-- ==== Sys2Proof/WellFormed.lean ====
section
/-! DEFINITION. Which commands can occur: operands inside the numbers that the spec gives its ports, channels, feeds, slots and words. The
meanings do not rest on it: a command outside it meets the checks that its meaning makes. -/

namespace Sys2Proof

/-- A request as its header can carry it: 8 bits of TAG and FLAGS and at most 255 words (13 R367). -/
def Req.wf (r : Req) : Bool := decide (r.tag ≤ 255) && decide (r.flags ≤ 255) && decide (r.words.length ≤ 255)

/-- A frame of the bus: an identifier of 29 bits with IDE and 11 without, and a payload of the frame's kind (10 R267). -/
def CanFrame.wf (f : CanFrame) : Bool :=
  decide (f.id < if f.ide then 536870912 else 2048) &&
    decide (f.data.length ≤ if f.xl then 2048 else if f.fdf then 64 else 8)

/-- A frame as the wake matcher sees it: one of its six kinds (16 R472). -/
def WakeIn.wf (w : WakeIn) : Bool := decide (w.kind ≤ 5) && decide (w.src ≤ 25) && decide (w.data.length ≤ 8)

/-- One of the three passes reads guarded data (12 R324). -/
def EccErr.wf : EccErr → Bool
  | .guarded pass => decide (pass ≤ 2)
  | _ => true

/-- The request of a mailbox command. -/
def Instr.request : Instr → Option Req
  | .pathOutputWrite r => some r
  | .pathOutputRead r => some r
  | .pathMirrorWrite r => some r
  | .pathMirrorRead r => some r
  | .poolLimitWrite r => some r
  | .poolLevelWrite r => some r
  | .poolConfigRead r => some r
  | .poolStatsRead r => some r
  | .poolErrlogRead r => some r
  | .poolCellRead r => some r
  | .rulePortWrite r => some r
  | .ruleProgramLoad r => some r
  | .ruleRangeWrite r => some r
  | .ruleEntryWrite r => some r
  | .ruleEntryRead r => some r
  | .ruleGroupWrite r => some r
  | .ruleCommit r => some r
  | .ruleStatusRead r => some r
  | .ruleFragWrite r => some r
  | .ruleStatsRead r => some r
  | .rulePortRead r => some r
  | .ruleRangeRead r => some r
  | .ruleGroupRead r => some r
  | .fwdEntryWrite r => some r
  | .fwdEntryRead r => some r
  | .fwdCommit r => some r
  | .fwdStatusRead r => some r
  | .fwdPortWrite r => some r
  | .fwdPortRead r => some r
  | .fwdLearnWrite r => some r
  | .fwdLearnFlush r => some r
  | .fwdStatsRead r => some r
  | .frerFuncWrite r => some r
  | .frerFuncRead r => some r
  | .frerReset r => some r
  | .zoneMapWrite r => some r
  | .zoneMapRead r => some r
  | .zonePolicyWrite r => some r
  | .zonePolicyRead r => some r
  | .zoneGwRead r => some r
  | .zoneStatsRead r => some r
  | .meterWrite r => some r
  | .meterRead r => some r
  | .meterFilterWrite r => some r
  | .meterFilterRead r => some r
  | .meterStatsRead r => some r
  | .meterUnblock r => some r
  | .gclConfigWrite r => some r
  | .gclListWrite r => some r
  | .gclPatternWrite r => some r
  | .gclCommit r => some r
  | .gclCancel r => some r
  | .gclRead r => some r
  | .gclStatusRead r => some r
  | .gclCheck r => some r
  | .shaperQueueWrite r => some r
  | .shaperQueueRead r => some r
  | .shaperPreemptWrite r => some r
  | .shaperMmWrite r => some r
  | .shaperMmRead r => some r
  | .qstatQueueRead r => some r
  | .qstatSamplerWrite r => some r
  | .qstatSamplerRead r => some r
  | .timeRead r => some r
  | .timeSet r => some r
  | .timeAdjust r => some r
  | .timeConfigWrite r => some r
  | .timeConfigRead r => some r
  | .timePortWrite r => some r
  | .timePortRead r => some r
  | .timePpsRead r => some r
  | .portConfigWrite r => some r
  | .portPlcaWrite r => some r
  | .portConfigRead r => some r
  | .portPlcaRead r => some r
  | .portStatusRead r => some r
  | .portCableTest r => some r
  | .macsecPortWrite r => some r
  | .macsecMkaWrite r => some r
  | .macsecStatusRead r => some r
  | .edgeCanWrite r => some r
  | .edgeLinWrite r => some r
  | .edgeLinTableWrite r => some r
  | .edgeSerWrite r => some r
  | .edgeTableLoad r => some r
  | .edgeWakeWrite r => some r
  | .edgeCanRecover r => some r
  | .edgeConfigRead r => some r
  | .edgeStatusRead r => some r
  | .gwBundleWrite r => some r
  | .gwUpWrite r => some r
  | .gwDownWrite r => some r
  | .gwPeriodicWrite r => some r
  | .gwPeriodicData r => some r
  | .gwRead r => some r
  | .gwStatsRead r => some r
  | .coreStatusRead r => some r
  | .coreSwitch r => some r
  | .coreGuardWrite r => some r
  | .coreGuardRead r => some r
  | .coreStatsRead r => some r
  | .coreRestart r => some r
  | .coreSelftest r => some r
  | .coreDebug r => some r
  | .hostEcho r => some r
  | .hostVersionRead r => some r
  | .hostLateLogRead r => some r
  | .hostRingStatsRead r => some r
  | .sealCommit r => some r
  | .sealStatusRead r => some r
  | .diagRead r => some r
  | .faultStatusRead r => some r
  | .faultLogRead r => some r
  | .faultLinkEnable r => some r
  | .faultDieReload r => some r
  | .faultReset r => some r
  | .maintStatusRead r => some r
  | .maintExclWrite r => some r
  | .stackStatusRead r => some r
  | .stackRelay r => some r
  | .stackDesignate r => some r
  | .imgStatusRead r => some r
  | .imgBegin r => some r
  | .imgWrite r => some r
  | .imgVerify r => some r
  | .imgPrepare r => some r
  | .imgHandover r => some r
  | .imgConfirm r => some r
  | .imgRollback r => some r
  | .imgReportRead r => some r
  | .keyStatusRead r => some r
  | .keyProvision r => some r
  | .keyGenerate r => some r
  | .keyImport r => some r
  | .keyDerive r => some r
  | .keyDelete r => some r
  | .keyInfoRead r => some r
  | .keyTamperWrite r => some r
  | .keyTamperRead r => some r
  | .keyVerifierWrite r => some r
  | .keySession r => some r
  | .cipherLock r => some r
  | .cipherBlock r => some r
  | .cipherUnlock r => some r
  | .cipherStatusRead r => some r
  | .powerStatusRead r => some r
  | .powerSeqLoad r => some r
  | .powerConfigWrite r => some r
  | .powerLoadConfig r => some r
  | .powerLoadSet r => some r
  | .powerRead r => some r
  | .paceCurveLoad r => some r
  | .paceConfigWrite r => some r
  | .paceStatusRead r => some r
  | .paceRead r => some r
  | .wakePolicyWrite r => some r
  | .wakeConfigWrite r => some r
  | .wakeHold r => some r
  | .wakeStatusRead r => some r
  | .wakeLogRead r => some r
  | .wakeRead r => some r
  | _ => none
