/-- Settles O19: a feed, a curve or the pacing of one core changes. -/
theorem powerAndPaceCommandsSetAndReturnTheFields : Obligations.PowerAndPaceCommandsSetAndReturnTheFields := by
  unfold Obligations.PowerAndPaceCommandsSetAndReturnTheFields
  refine ⟨⟨?_, ?_, ?_, ?_, ?_, ?_⟩, ?_, ?_, ?_, ?_⟩
  · refine does_run rfl (fun _ _ => rfl) fun r s hc => ⟨_, _, if_pos hc, rfl, fun t hw _ => ⟨rfl, fun k => ?_⟩⟩
    rw [State.pow_of_wide hw]
    exact Tbl.get_put noneAt s.pow.seqs (r.fld 1 35 34) k (some ((r.words.drop 1).map stepOfWord))
  · exact does_run rfl (fun _ _ => rfl) fun r s _ => ⟨_, _, rfl, rfl, fun t hw _ => ⟨rfl, State.pow_of_wide hw⟩⟩
  · refine does_run rfl (fun _ _ => rfl) fun r s _ => ⟨_, _, rfl, rfl, fun t hw _ => ⟨rfl, fun f => ?_⟩⟩
    dsimp only
    rw [State.feed_of_wide hw, State.feed_modFeed]
    rfl
  · refine does_run rfl (fun _ _ => rfl) fun r s _ =>
      ⟨_, _, rfl, State.foldl_lines (fun t f => t.modFeed f _) (fun _ _ => rfl) _ _, fun t hw _ => ⟨rfl, fun f => ?_⟩⟩
    rw [State.feed_of_wide hw]
    exact State.feed_foldl_modFeed _ _ (maskList_nodup _ _) _ _
  · refine does_run rfl (fun _ _ => rfl) fun r s ⟨h1, h2⟩ =>
      ⟨_, _, if_pos (Bool.and_eq_true_iff.mpr ⟨h1, decide_eq_true h2⟩), rfl, fun t hw _ => ⟨rfl, fun k => ?_⟩⟩
    rw [State.pow_of_wide hw]
    exact Tbl.get_put nilAt s.pow.curves _ k _
  · refine does_run rfl (fun _ _ => rfl) fun r s _ => ⟨_, _, rfl, rfl, fun t hw _ => ⟨rfl, ?_⟩⟩
    rw [State.pow_of_wide hw, State.pace_modPace]
  · refine does_run rfl (fun _ _ => rfl) fun r s _ => ⟨_, _, rfl, ?_, fun t hw _ => ⟨rfl, fun hb => ?_, fun hb f => ?_⟩⟩
    · split <;> rfl
    · simpa [hb] using hw
    · rw [if_pos hb] at hw
      rw [State.feed_of_wide hw]
      exact Tbl.get_remap (fun x : Feed => x.trips = 0) _ (fun x => { x with trips := 0 }) (fun _ => rfl) (fun _ => rfl) _ f
  · exact reads_intro rfl (fun _ _ => rfl) fun _ _ => rfl
  · refine does_run rfl (fun _ _ => rfl) fun r s _ => ⟨_, _, rfl, ?_, fun t hw _ => ⟨rfl, fun hb => ?_, fun hb => ?_⟩⟩
    · split <;> rfl
    · simpa [hb] using hw
    · rw [if_pos hb] at hw
      rw [State.pow_of_wide hw, State.pace_modPace]
      rfl
  · exact reads_intro rfl (fun _ _ => rfl) fun _ _ => rfl

end Sys2Proof.Machine
end

section
/-! PROOFS. The device's own frames on their way to an output, and the wake commands. -/

namespace Sys2Proof.Machine

/-! ### A frame of the device itself -/

@[simp] theorem State.modOutPool_lines (s : State) (d : Fab) (o : Nat) (f : OutPool → OutPool) : (s.modOutPool d o f).lines = s.lines :=
  State.modPool_lines _ _ _

@[simp] theorem State.dieTick_lines (s : State) (d : Fab) (old k : Nat) (f : FabSt → FabSt) : (s.dieTick d old k f).lines = s.lines := by
  unfold State.dieTick
  rw [State.satRaise_lines _ _ _ _ (State.raiseDie_lines _ _ _), State.modFab_lines]

@[simp] theorem State.mirrorLost_lines (s : State) (c : Copy) : (s.mirrorLost c).lines = s.lines := by
  unfold State.mirrorLost
  split
  · rfl
  · exact State.dieTick_lines _ _ _ _ _

@[simp] theorem State.countRefuse_lines (s : State) (d : Fab) (c : Copy) (w : Refuse) : (s.countRefuse d c w).lines = s.lines := by
  unfold State.countRefuse
  dsimp only
  rw [State.mirrorLost_lines]
  cases w with
  | flush => exact State.modFab_lines _ _ _
  | limit => exact State.modOutPool_lines _ _ _ _
  | sdu => exact (State.satRaise_lines _ _ _ _ (State.raiseDie_lines _ _ _)).trans (State.modQctr_lines _ _ _ _ _)
  | yellow => exact (State.satRaise_lines _ _ _ _ (State.raiseDie_lines _ _ _)).trans (State.modQctr_lines _ _ _ _ _)

@[simp] theorem State.residence_lines (s : State) (d : Fab) (o : Nat) (f : FrameSt) (ct : Bool) : (s.residence d o f ct).lines = s.lines := by
  unfold State.residence State.outTick
  dsimp only
  split
  · rw [State.raiseDie_lines, State.dieTick_lines]
  · rfl

@[simp] theorem State.admitOne_lines (s : State) (d : Fab) (fid : Nat) (f : FrameSt) (c : Copy) :
    (s.admitOne d fid f c).1.lines = s.lines := by
  unfold State.admitOne
  split
  · rw [State.releaseCopy_lines, State.countRefuse_lines]
  · dsimp only
    refine (State.modQctr_lines _ _ _ _ _).trans ?_
    have hwake (u : State) (b : Prop) [Decidable b] (p : Nat) (g : PortSt → PortSt) : (if b then u.modPort p g else u).lines = u.lines := by
      split <;> rfl
    rw [hwake, State.residence_lines]
    exact (State.modOutPool_lines _ _ _ _).trans ((State.modFab_lines _ _ _).trans (State.modFab_lines _ _ _))
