-- ==== Sys2Proof/Decode.lean ====
section
/-! DEFINITION. Commands spelled by table words. The opcode table gives no row any bits: commands reach the block through its
ports, pins and registers. -/

namespace Sys2Proof

/-- The command that a word of `nbits` bits spells: none, since no row of the table has bits. -/
def decodeTableWord (_nbits _w : Nat) : Option Instr := none

end Sys2Proof
end

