/-! ### The state -/

/-- The state of the block. -/
structure State where
  /-- Commands waiting, first in, first out. -/
  pending : List Instr
  /-- BCLK edges since the divider's edge 0 (R537, R554); running edges (R117). -/
  clk     : Nat
  run     : Nat
  /-- The two halves of an edge in the model's own time (log entry 1): true once the edge's own events are done. -/
  late    : Bool
  /-- First and last held edge of the skips under way (R117), the edge at which an announced skipped cycle begins. -/
  heldFrom : Nat
  heldTo  : Nat
  skipNext : Option Nat
  /-- The throttle level in force for the group of 8 ACLK now counted, and the one the announcements follow: that of the
  group of the next ACLK cycle (R570); samples below its threshold (R559). -/
  levelNow : Nat
  levelNext : Nat
  dwell   : Nat
  life    : Life
  railsLost : Bool
  /-- An event was latched during block retention (R551); a warm reset waits for the exit from it (R555). -/
  wake    : Bool
  warmNext : Bool
  /-- The register file, and its values at the latest ACLK edge (R149), at the latest ACLK edge at which no load was being applied
  (R198), one and two running edges and one to three MCLK edges ago (R137, R505). -/
  regs    : Tab Word
  regsA   : Tab Word
  chainRegs : Tab Word
  regsB1  : Tab Word
  regsB2  : Tab Word
  regsM1  : Tab Word
  regsM2  : Tab Word
  regsM3  : Tab Word
  /-- The array: byte cells and flipped codeword bits (R34 to R41). -/
  mem     : List Host.Cell
  ups     : Tab (BitVec 136)
  /-- Flipped codeword bits of the other coded memories, by site. -/
  upsOther : Tab (BitVec 136)
  tiles   : Tab Tile
  spares  : Tab SpareRow
  cols    : Tab Col
  /-- Wheel position, turns, set, requested exchange, and both sets' words (R99 to R104). -/
  wheelPos : Nat
  turns   : Nat
  wheelSet : Nat
  wheelPend : Bool
  wheelReq : Nat
  wheels  : Tab Word
  /-- LFSR values of the previous edge, used by the draws (R132). -/
  lfsrPrev : Tab Word
  queues  : Tab LotQueue
  lots    : Tab Lot
  /-- The queue whose head tripped the latest starvation flag, while that head waits (R145 STARVE_LAST.WAIT). -/
  starving : Option Nat
  rdLanes : List RdLane
  wrLanes : List WrLane
  slotRd  : Tab SlotDir
  slotWr  : Tab SlotDir
  slotRdOut : Tab SlotOut
  slotWrOut : Tab SlotOut
  scalars : Tab (List Scalar)
  nextScalar : Nat
  scalarOut : Tab ScalarOut
  rsts    : Tab Rst
  links   : Tab Link
  wins    : Tab WinX
  /-- TCLK edges for which a class's computed level has stayed below its level in force (R457). -/
  decay   : Tab Nat
  sats    : Tab Sat
  satMem  : Tab Coded
  satOut  : Tab SatOut
  hops    : List Hop
  caravans : Tab Caravan
  store   : Tab Word
  agents  : Tab Agent
  ctxs    : Tab Ctx
  pieces  : List Piece
  nextSq  : Nat
  bursts  : List Burst
  exports : List TallyExport
  /-- Round-robin pointers, by arbiter (R211, R242, R243, R286), and the last BCLK edge of an AXI address by interface and
  direction (R247). -/
  rr      : Tab Nat
  axiLast : Tab Nat
  aborts  : List Abort
  farHold : Tab FarHold
  pmaps   : Tab Word
  pmapOp  : Option PmapOp
  pmapHeld : List HeldAcc
  escq    : Tab (List EscRec)
  nextEsc : Nat
  metas   : Tab MetaBuf
  tallies : Tab Tally
  tallyMem : Tab Word
  tallyOut : Tab SatOut
  bells   : Tab Bell
  bellOps : List BellOp
  tkHeld  : List HeldRead
  sbox    : Tab Word
  /-- Accesses waiting for the port, answers on their way, the clk edge from which the port accepts again (R396 to R398). -/
  sboxWait : List SboxReq
  sboxAns : List SboxAns
  sboxBusy : Nat
  /-- The reap set and the origins that enter it at the next MCLK edge, by processor; the next lock of the sweep, the lock to
  mark, the edge from which the reaper waits for the port, the edge at which the sweep is over, the locks marked by it (R408,
  R411). -/
  reapSet : Nat
  reapEnter : Nat
  reapAt  : Option Nat
  reapMark : Option Nat
  reapSince : Nat
  reapEnd : Option Nat
  reapMarked : Nat
  /-- The clk edge at which a wipe ends with its cause (true: life cycle), and whether phj_lc_state has been sampled (R415). -/
  wipeEnd : Option (Nat × Bool)
  lcKnown : Bool
  fus     : Tab Fu
  safe    : Bool
  safeAt  : Option Nat
  errPulse : Option Nat
  errWant : Bool
  /-- Interrupt controller: latched pending bits, lines as last sampled, pulses for the next sample, claimers, selection,
  sleeping targets (R498 to R510). -/
  intPend : BitVec 512
  intLine : BitVec 512
  intPulse : BitVec 512
  intOwner : Tab Nat
  intSel  : Tab Nat
  asleep  : Tab Nat
  caps    : Tab Word
  captures : List Capture
  /-- Captured ledger entries by requester: unit, place, entry (R469). -/
  ledgerCaps : Tab (Nat × Nat × LedgerEnt)
  /-- Answers to register accesses not yet past the edge at which they complete (R529). -/
  answers : List RegAns
  /-- The matrix's grant (R528): parked on the Steward, the clk edge from which it may be given, the edge from which it may
  pass on. -/
  parked  : Bool
  gate    : Nat
  turn    : Nat
  loader  : Loader
  sealed_ : Bool
  sealWant : Bool
  domains : Tab Domain
  /-- The model's own counter from which free values are drawn (a value the spec leaves open). -/
  free    : Nat
  deriving DecidableEq, Repr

→ Directions
Set down, exactly as they stand above, the lines starting with the line with "unfold State.countRefuse" and going on through the line with "exact (State.modOutPool_lines _", and no others.

→ Solution
  unfold State.countRefuse
  dsimp only
  rw [State.mirrorLost_lines]
  cases w with
  | flush => exact State.modFab_lines _ _ _
  | limit => exact State.modOutPool_lines _ _ _ _
  | sdu => exact (State.satRaise_lines _ _ _ _ (State.raiseDie_lines _ _ _)).trans (State.modQctr_lines _ _ _ _ _)
  | yellow => exact (State.satRaise_lines _ _ _ _ (State.raiseDie_lines _ _ _)).trans (State.modQctr_lines _ _ _ _ _)

@[simp] theorem State.residence_lines (s : State) (d : Fab) (o : Nat) (f : FrameSt) (ct : Bool) : (s.residence d o f ct).lines = s.lines := by
  unfold State.residence State.outTick
  dsimp only
  split
  · rw [State.raiseDie_lines, State.dieTick_lines]
  · rfl

@[simp] theorem State.admitOne_lines (s : State) (d : Fab) (fid : Nat) (f : FrameSt) (c : Copy) :
    (s.admitOne d fid f c).1.lines = s.lines := by
  unfold State.admitOne
  split
  · rw [State.releaseCopy_lines, State.countRefuse_lines]
  · dsimp only
    refine (State.modQctr_lines _ _ _ _ _).trans ?_
    have hwake (u : State) (b : Prop) [Decidable b] (p : Nat) (g : PortSt → PortSt) : (if b then u.modPort p g else u).lines = u.lines := by
      split <;> rfl
    rw [hwake, State.residence_lines]
    exact (State.modOutPool_lines _ _ _ _).trans ((State.modFab_lines _ _ _).trans (State.modFab_lines _ _ _))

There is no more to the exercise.